Increased investor optimism since the federal election has not been matched with earnings recovery, as the Australian sharemarket continues to look expensive.
The forward price-earnings ratio – a method of valuation dividing a company’s share price by earnings forecasts – for the benchmark S&P/ASX200 has remained well above its five-year average of 13.7 times, with the market priced at 15.4 times.
After a disappointing annual meeting season that has seen several earnings downgrades, the likelihood of any upgrades seems low, said Credit Suisse analyst Damien Boey.
‘‘It’s certainly not sales or earnings which are shooting the lights out here,’’ he said. ‘‘I think this round of p/e expansion is very unusual.’’
Since September, forward p/e ratios have remained relatively stable, indicating that investors in cyclical stocks are waiting for earnings to catch up.
‘‘It’s unusual and to my mind, it’s dangerous,’’ Mr Boey said. ‘‘It’s optimism built upon optimism.’’
Investors will be keenly watching capital expenditure numbers, due on Thursday, in the hope that non-mining investment can pick up what is expected to be lacking from mining investment.
In recent years, mining investment has been a key driver of the economy, but future spending is expected to fall sharply as miners continue to consolidate projects rather than engage in new mega-projects.

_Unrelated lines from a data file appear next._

theorem test_num_u2f_ties : Num.toP 0 (Num.u2f par1 16777217) = 0x4B800000 ∧
    Num.u2f { par1 with fmt := .binary64 } 16777217 = .fin false 16777217 0 := by decide

theorem test_num_comparisons : Num.lt .nan (Num.thresh par1) = false ∧ Num.gt .nan (Num.thresh par1) = false ∧
    Num.eq Num.zero (.fin true 0 0) = true := by decide

theorem test_num_exceptional : Num.div par1 (Num.lit 1) Num.zero = .inf false ∧ Num.div par1 Num.minusOne Num.zero = .inf true ∧
    Num.mul par1 Num.zero (.inf false) = .nan ∧ Num.exp par1 (.inf true) = Num.zero := by decide

theorem test_num_constants : Num.toP 0 (Num.thresh par1) = 0x3F7AE148 ∧ Num.toP 0 (Num.pi par1) = 0x40490FDB := by decide

theorem test_num_note_difference : Num.sub par1 (Num.u2f par1 60) Num.a4Note = .fin true 9 0 ∧
    Num.sub par1 (Num.u2f par1 0) Num.a4Note = .fin true 69 0 ∧
    Num.sub par1 (Num.u2f par1 255) Num.a4Note = .fin false 93 1 := by decide

/-- 0.1 + 0.2 and 1/3 in binary32, by hand: 0x3E99999A and 0x3EAAAAAB. -/
theorem test_num_rounding : Num.toP 0 (Num.add par1 (Num.toF 0x3DCCCCCD) (Num.toF 0x3E4CCCCD)) = 0x3E99999A ∧
    Num.toP 0 (Num.div par1 (Num.lit 1) (Num.lit 3)) = 0x3EAAAAAB := by decide

/-- Half of the smallest normal number: kept or flushed (U10). -/
theorem test_num_underflow : Num.toP 0 (Num.div par1 (Num.toF 0x00800000) (Num.lit 2)) = 0x00400000 ∧
    Num.toP 0 (Num.div { par1 with underflow := .flush } (Num.toF 0x80800000) (Num.lit 2)) = 0x80000000 := by decide

/-! ## ADSR -/

/-- V-ADSR-10: `out` exactly the threshold keeps every phase; V-ADSR-7, V-ADSR-8. -/
theorem test_phase_boundary : nextPhase par1 true .attack (Num.thresh par1) = .attack ∧
    nextPhase par1 true .release (Num.thresh par1) = .release ∧
    nextPhase par1 true .release (Num.toF 0x3F7D70A4) = .decaySustain ∧
    nextPhase par1 true .decaySustain Num.half = .decaySustain ∧ nextPhase par1 true .release Num.half = .attack ∧
    nextPhase par1 false .attack .nan = .release := by decide

/-- V-ADSR-9. -/
theorem test_retrig : (after (.envRetrig .amp) { s0 with amp := { gate := true, phase := .decaySustain, out := Num.toF 0x3F3AE148 } }).amp =
    { gate := false, phase := .release, out := Num.zero } := by decide

/-- R113, R114: the gate alone, of the instance named (V-ADSR-11). -/
theorem test_gates : after (.envGateOn .mod) s0 = { s0 with mod := { gate := true, phase := .release, out := Num.zero } } ∧
    (after (.envGateOff .amp) { s0 with amp := { gate := true, phase := .decaySustain, out := Num.half } }).amp =
      { gate := false, phase := .decaySustain, out := Num.half } := by decide

/-- R116 with `tc = +0`: alpha = exp(-inf) = +0, so an Attack tick returns the target 1 (U7). -/
theorem test_env_tick_zero_time : (after (.envTick .amp) { withParams [(8, 0)] with amp := { gate := true, phase := .release, out := Num.half } }).amp =
    { gate := true, phase := .attack, out := Num.lit 1 } := by decide

/-! ## VCO (V-VCO-6; R131's example) -/

theorem test_mod_pw : (after (.vcoModPw 0x3F400000) (withParams [(5, 0x3E800000), (6, 0x3F000000)])).pw.value = .fin false 17 (-5) ∧
    (after (.vcoModPw 0x3F800000) (withParams [(5, 0), (6, 0x3F800000)])).pw.value = Num.lit 1 ∧
    (after (.vcoModPw 0) (withParams [(5, 0x3E800000), (6, 0x3F000000)])).pw.value = .fin false 1 (-2) := by decide

theorem test_saw : genSaw { par := par1, n := 3, sr := Num.lit 8000 } (Num.lit 3) (Num.lit 1000) = .fin false 3 (-2) ∧
    genSaw { par := par1, n := 4, sr := Num.lit 8000 } (Num.lit 4) (Num.lit 1000) = Num.minusOne := by decide

theorem test_vco_tick_counts : (after (.vcoTick 0x447A0000) { s0 with n := 41 }).n = 42 := by decide

/-! ## VCF (V-VCF-1, V-VCF-2, V-VCF-5) -/

/-- Five steps of one stage with `G = 0.25` and input 1: `y = 0.953125`, `u = 0.015625`. -/
theorem test_lpf1 :
    (List.range 5).foldl (fun r _ => lpf1 par1 r (Num.lit 1) (.fin false 1 (-2))) { y := Num.zero, u := Num.zero } =
      { y := .fin false 61 (-6), u := .fin false 1 (-6) } := by decide

/-- Step 0 and step 1 of the ladder table. -/
theorem test_ladder_step0 : (ladder par1 .cleared (Num.lit 1) (.fin false 1 (-2))).st =
    #v[{ y := .fin false 1 (-3), u := .fin false 1 (-3) }, { y := .fin false 1 (-6), u := .fin false 1 (-6) },
       { y := .fin false 1 (-9), u := .fin false 1 (-9) }, { y := .fin false 1 (-11), u := .fin false 1 (-11) }] := by decide

theorem test_ladder_step1 :
    let r := ladder par1 (ladder par1 .cleared (Num.lit 1) (.fin false 1 (-2))) Num.zero (.fin false 1 (-2))
    r.st[0] = { y := .fin false 97 (-9), u := .fin true 31 (-9) } ∧ r.st[1].y = .fin false 97 (-11) ∧
      r.st[2].y = .fin false 73 (-13) ∧ r.d4 = .fin false 97 (-15) ∧ r.d2 = r.st[1].y := by decide

theorem test_mod_fc : (after (.vcfModFc 0x3F400000 0x42700000)
      (withParams [(12, 0x3F000000), (14, 0x3F000000), (15, 0x3E800000)])).fc.value = .fin false 122475 (-3) ∧
    (after (.vcfModFc 0x3F800000 0x437F0000)
      (withParams [(12, 0x3F800000), (14, 0x3F800000), (15, 0x3F800000)])).fc.value = Num.lit 24600 := by decide

/-- V-VCF-6 and V-VCF-0: `vcf.fc = 0` gives `G = 0`. -/
theorem test_zero_cutoff : lpfG par1 Num.zero (Num.lit 44100) = Num.zero := by decide

/-- R156: `A = 6` for `k = 0.5`. -/
theorem test_gain : gainComp par1 Num.half = Num.lit 6 := by decide

/-! ## Voice (V-VOICE-1, V-VOICE-2) -/

theorem test_p2f : (after (.p2f 69) s0).res = .single 0x43DC0000 ∧ (after (.p2f 81) s0).res = .single 0x445C0000 := by decide

/-- The start state of V-VOICE-2. -/
def held : State :=
  { s0 with amp := { gate := true, phase := .decaySustain, out := Num.half }
            mod := { gate := true, phase := .decaySustain, out := Num.half } }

‘‘Over the next few years we have a big capex cliff that we need to offset, and it’s still not apparent that the usual sectors, like retail and housing, will be recovering sufficiently strongly to offset what’s happening with the mining capex downturn,’’ said Mr Boey. Australia’s market has re-rated over the past year, said Deutsche Bank strategist Tim Baker. Compared with major regions, Australia’s price-to-earnings ratio is on the high side, but Mr Baker said there were reasons it could remain supported.

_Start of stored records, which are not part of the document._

-- ==== Sys2Proof/Machine/Spinning.lean ====
section
/-! DEFINITION. Spinning Top: job streams and ladders (R154–R158), release, dispatch and end of jobs
(R141–R153, R159, R164), what follows the close of an object (R122, R123, R149), and the deletion of a
source (R90, R130, R151). -/

namespace Sys2Proof.Machine

open Sys2Proof

/-! ### Job streams (R154, R157) -/

/-- A job stream as Spinning Top sees it: kernel and variant at rung 0, its ladder, the rung it runs on,
output pixels, and the window of each kernel it may run (Table 6-3). -/
structure JobStream where
  handle : Handle
  part : Nat
  kv : Nat × Nat
  ladder : Ladder
  rung : Nat
  pixels : Nat
  window : Nat → Frac
  /-- The rung of the present form until a handed-off MODIFY_ROUTE applies, where that resets `rung` (R185); else 0. -/
  nowRung : Nat := 0
  /-- The form it will have once a change that has been handed off applies (R48). -/
  next : Option ((Nat × Nat) × Nat × (Nat → Frac)) := none

/-- Kernel and variant at a rung; none on the implicit last rung (R157). -/
def rungKV (kv : Nat × Nat) (l : Ladder) (rung : Nat) : Option (Nat × Nat) :=
  if rung = 0 then some kv else l.rungs[rung - 1]?

/-- Kernel and variant of a route's mode at rung 0 (Table 7-7). -/
def modeKV (mode variant : Nat) : Option (Nat × Nat) :=
  match mode with
  | 1 => some (3, 0)
  | 2 => some (2, variant)
  | _ => none

/-- The window of a route's kernel (Table 6-3). -/
def routeWindow (s : State) (d : Nat) (st : HeadSet) (k : Nat) : Frac :=
  if k = 3 then let da := destDA d st; ⟨da.num - 50 * da.den, da.den⟩ else periodUs (destRate s d st)

/-- The job stream of a route under a head set, in a mode. -/
def routeStream (s : State) (d : Nat) (later : Bool) (st : HeadSet) (e : Handle × Nat × Nat) : Option JobStream :=
  match tget s.routes e.1 with
  | none => none
  | some r => (modeKV e.2.1 e.2.2).map (fun kv =>
      let i := routeInput s d later ⟨r.source, e.2.1, e.2.2⟩
      { handle := e.1, part := destOwner s d, kv := kv, ladder := r.ladder
        rung := if later then r.rungNext.getD r.rung else r.rung
        pixels := pixelsOf (if later then nextFmt s i else (srcGet s i).fmt)
        window := routeWindow s d st })

/-- Handle, mode and variant of a route. -/
def routeForm (s : State) (h : Handle) : Option (Handle × Nat × Nat) :=
  (tget s.routes h).map (fun r => (h, r.mode, r.variant))

/-- The job streams of the routes in force at a destination. -/
def nowStreams (s : State) (d : Nat) : List JobStream :=
  let x := destGet s d
  (([x.active, x.incoming].filterMap (fun r => r.bind (routeForm s))).filterMap
    (routeStream s d false (setsOf s d).1))

/-- The routes of a destination once what has been handed off applies, the one fading out included. -/
def nextForms (s : State) (x : Dest) : List (Handle × Nat × Nat) :=
  let start := match x.incoming with
    | some r => (routeForm s r, x.active.bind (routeForm s))
    | none => (x.active.bind (routeForm s), none)
  let done := x.pending.foldl (fun a p => match p.1 with
    | none => a
    | some (.add r n) => (routeForm s r, if 0 < n then a.1 else none)
    | some (.modify _ m v) => (a.1.map (fun e => (e.1, m, v)), none)
    | some (.delete _ n) => (none, if 0 < n then a.1 else none)) start
  [done.1, done.2].filterMap id

/-- Their job streams, where something waits to apply. -/
def nextStreams (s : State) (d : Nat) : List JobStream :=
  if waitingChange s d then
    (nextForms s (destGet s d)).filterMap (routeStream s d true (((setsOf s d).2).getD (setsOf s d).1))
  else []

/-- The job stream of a processed source. -/
def procStream (s : State) (e : Handle × Proc) : JobStream :=
  let p := e.2.pending.getD e.2.params
  let f := nextFmt s e.2.input
  { handle := e.1, part := hPart e.1, kv := (e.2.params.kernel, e.2.params.variant)
    ladder := e.2.ladder, rung := e.2.rung
    pixels := pixelsOf (procFormat e.2.params (srcGet s e.2.input).fmt)
    window := fun _ => periodUs (srcGet s e.2.input).fmt.rate
    next := some ((p.kernel, p.variant), pixelsOf (procFormat p f), fun _ => periodUs f.rate) }

/-- The job streams of a destination, each once: as it runs, and as it will run. -/
def destStreams (s : State) (d : Nat) : List JobStream :=
  let a := nowStreams s d
  let b := nextStreams s d
  a.map (fun t => match b.find? (fun u => decide (u.handle = t.handle)) with
    | some u => { t with
        next := some (u.kv, u.pixels, u.window), rung := u.rung, nowRung := if u.rung = t.rung then 0 else t.rung }
    | none => t) ++ b.filter (fun u => !a.any (fun t => decide (t.handle = u.handle)))

/-- Every generated job stream of a partition. -/
def streamsOf (s : State) (p : Nat) : List JobStream :=
  ((tkeys s.dests).flatMap (destStreams s) ++ s.procs.map (procStream s)).filter (fun t => decide (t.part = p))

/-- The charge of a form at a rung: 0 on the last (R157). -/
def chargeOf (l : Ladder) (rung : Nat) (kv : Nat × Nat) (pixels : Nat) (window : Nat → Frac) : Nat :=
  match rungKV kv l rung with
  | none => 0
  | some (k, v) => chargeQ (kernelK k v) pixels (window k)

/-- The charge of a stream at a rung: the larger of what it is and what it will be (R48). -/
def chargeAt (t : JobStream) (rung : Nat) : Nat :=
  max (chargeOf t.ladder (max t.nowRung rung) t.kv t.pixels t.window) (match t.next with
    | some (kv, n, w) => chargeOf t.ladder rung kv n w
    | none => 0)

/-- Q_p with every stream at the rung it runs on: of each destination the larger of old and new (R48,
R156, R157). -/
def liveQ (s : State) (p : Nat) : Nat :=
  let sum := fun (l : List JobStream) => (l.map (fun t => chargeAt t t.rung)).sum
  ((tkeys s.dests).map (fun d => if destOwner s d = p then max (sum (nowStreams s d)) (sum (nextStreams s d)) else 0)).sum
    + sum ((s.procs.map (procStream s)).filter (fun t => decide (t.part = p)))

/-- Streams below rung 0 (R166). -/
def degraded (s : State) (p : Nat) : List JobStream := (streamsOf s p).filter (fun t => decide (0 < t.rung))

/-- The number of job streams (R154), those of routes handed off included. -/
def streamCount (s : State) : Nat :=
  s.procs.length
    + ((tkeys s.dests).map (fun d =>
        let x := destGet s d
        let now_ := [x.active, x.incoming].filterMap (fun r => r.bind (routeForm s))
        (((now_ ++ nextForms s x).filter (fun e => decide (e.2.1 ≠ 0))).map Prod.fst).dedup.length)).sum

/-! ### Jobs -/

def jobGet (s : State) (j : Handle) : Job := (tget s.engines.jobs j).getD { part := 0, kernel := 0, variant := 0 }

def setEngines (e : Engines) (s : State) : State := { s with engines := e }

“Resources and cyclical industrials together account for 37 per cent of the market, compared to the 10-year average of 44 per cent. A normalisation of earnings in time should lift this ratio, and investors may be willing to look ahead and pay a higher near-term multiple than normal.”
The second reason, according to Mr Baker, is that Australia is likely to enjoy solid support from superannuation funds.

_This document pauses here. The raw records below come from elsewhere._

/-- The first packet that is missing at its playout time: the one before it is played again (R258). -/
def missOne (h : Handle) (s : State) : State :=
  inMod h (fun x =>
    let (old, new) := x.buffered.partition (fun p => decide (p.1 ≤ now s))
    { x with
      missedAt := some (now s), lostPkts := sat 0xFFFFFFFF x.lostPkts 1
      buffered := old ++ [(now s, rampedDown x.channels (lastPlayed (now s) x))] ++ new }) s

/-- The packet before the one that is missing now was missing too: no packet has been played since. -/
def missedBefore (t : Nat) (x : AudioIn) : Bool :=
  match x.missedAt with
  | none => false
  | some m => x.buffered.all (fun p => decide (p.1 ≤ m ∨ t < p.1))

/-- The input enters GAP (R258). -/
def enterGap (h : Handle) (since : Nat) (s : State) : State :=
  inState h true (raise 223 0 (inMod h (fun x => { x with
    gap := true, gapSince := since, missedAt := none, resumeFrom := none, gapDue := none }) s))

/-- A link input loses its stream: LOS, LOL or a STALLED stream (R258), with packets of 1 ms: the first that is missing is
made of the one before it, and the second brings GAP. -/
def linkGap (h : Handle) (s : State) : State :=
  match inGet s h with
  | some x =>
    if x.kind ≠ 1 ∨ x.gap ∨ x.gapDue.isSome then s
    else if missedBefore (now s) x then enterGap h (now s) s
    else inMod h (fun x => { x with gapDue := some (now s + 1000) }) (missOne h s)
  | none => s

/-- Link inputs enter GAP when their second packet is missing. -/
def gapsDue (s : State) : State :=
  (s.audio.inputs.filter (fun e => match e.2.gapDue with
    | some t => decide (t ≤ now s)
    | none => false)).foldl (fun s e => enterGap e.1 (now s) s) s

/-- The rate of an input in Hz (Table 10-1). -/
def rateHz (x : AudioIn) : Nat := if x.kind = 4 then 8000 else [44100, 48000, 96000].getD x.fs 0

/-- One sample of an input channel as its converter delivers it (R247, R251): the manual gives no filter. -/
def inSample (s : State) (hc : Option (Handle × Nat)) (n : Nat) : Int :=
  match hc with
  | none => 0
  | some (h, c) =>
    match inGet s h with
    | none => 0
    | some x =>
      if inSilent s x then 0
      else (Config.resample (x.first + c) (rateHz x) (x.buffered.map (fun p =>
        (p.1, (List.range (p.2.length / max 1 x.channels)).map (fun i => p.2.getD (i * x.channels + c) 0)))) n).toInt

/-! ### What a channel hears (R250) -/

/-- The source at the root of a chain of processed sources (R151, R250). -/
def rootOf (s : State) : Nat → Handle → Handle
  | 0, h => h
  | n + 1, h => match tget s.procs h with
    | some x => rootOf s n x.input
    | none => h

/-- Channel c of a source's audio input. -/
def channelOf (s : State) (h : Handle) (c : Nat) : Option (Handle × Nat) :=
  match inGet s h with
  | none => none
  | some x => if c < x.channels then some (h, c) else none

/-- The owner of an output may hear a source that it names itself, or that P0 has named for it (R70, R250). -/
def mayHear (s : State) (owner : Nat) (byP0 : Bool) (h : Handle) : Bool :=
  match derived s owner h with
  | none => byP0 || decide (owner = 0 ∨ hPart h = owner)
  | some (_, egress) => egress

Goldman Sachs also agreed that the Australian market looked expensive, relative to global markets. “Looking for value has become increasingly challenging as the rally has extended and earnings have continued to disappoint,” the investment bank said in its outlook for equities.
Goldman Sachs said it expected ASX 200 earnings to grow by 9 per cent in 2014, 3 per cent below consensus, after single digit falls in the last two years.